- _DIRECTIONS FOR THIS TASK_
Would you set down the complete data below, exactly as shown?

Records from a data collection
================================
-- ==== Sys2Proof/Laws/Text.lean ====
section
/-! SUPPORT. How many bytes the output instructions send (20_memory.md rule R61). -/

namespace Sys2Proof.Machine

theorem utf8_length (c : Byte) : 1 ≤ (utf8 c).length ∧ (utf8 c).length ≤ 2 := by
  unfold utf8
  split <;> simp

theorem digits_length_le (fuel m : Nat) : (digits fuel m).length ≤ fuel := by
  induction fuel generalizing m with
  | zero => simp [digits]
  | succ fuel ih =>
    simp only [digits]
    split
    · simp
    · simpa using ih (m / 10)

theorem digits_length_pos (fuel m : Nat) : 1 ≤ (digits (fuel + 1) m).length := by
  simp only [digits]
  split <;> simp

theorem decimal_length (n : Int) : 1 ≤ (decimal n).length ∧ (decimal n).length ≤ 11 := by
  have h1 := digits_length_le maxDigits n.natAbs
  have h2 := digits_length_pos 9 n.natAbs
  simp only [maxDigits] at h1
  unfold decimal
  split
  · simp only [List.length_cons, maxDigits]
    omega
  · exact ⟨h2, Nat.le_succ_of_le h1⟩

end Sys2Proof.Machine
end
================================
- _RESPONSE_
-- ==== Sys2Proof/Laws/Text.lean ====
section
/-! SUPPORT. How many bytes the output instructions send (20_memory.md rule R61). -/

namespace Sys2Proof.Machine

theorem utf8_length (c : Byte) : 1 ≤ (utf8 c).length ∧ (utf8 c).length ≤ 2 := by
  unfold utf8
  split <;> simp

theorem digits_length_le (fuel m : Nat) : (digits fuel m).length ≤ fuel := by
  induction fuel generalizing m with
  | zero => simp [digits]
  | succ fuel ih =>
    simp only [digits]
    split
    · simp
    · simpa using ih (m / 10)

theorem digits_length_pos (fuel m : Nat) : 1 ≤ (digits (fuel + 1) m).length := by
  simp only [digits]
  split <;> simp

theorem decimal_length (n : Int) : 1 ≤ (decimal n).length ∧ (decimal n).length ≤ 11 := by
  have h1 := digits_length_le maxDigits n.natAbs
  have h2 := digits_length_pos 9 n.natAbs
  simp only [maxDigits] at h1
  unfold decimal
  split
  · simp only [List.length_cons, maxDigits]
    omega
  · exact ⟨h2, Nat.le_succ_of_le h1⟩

end Sys2Proof.Machine
end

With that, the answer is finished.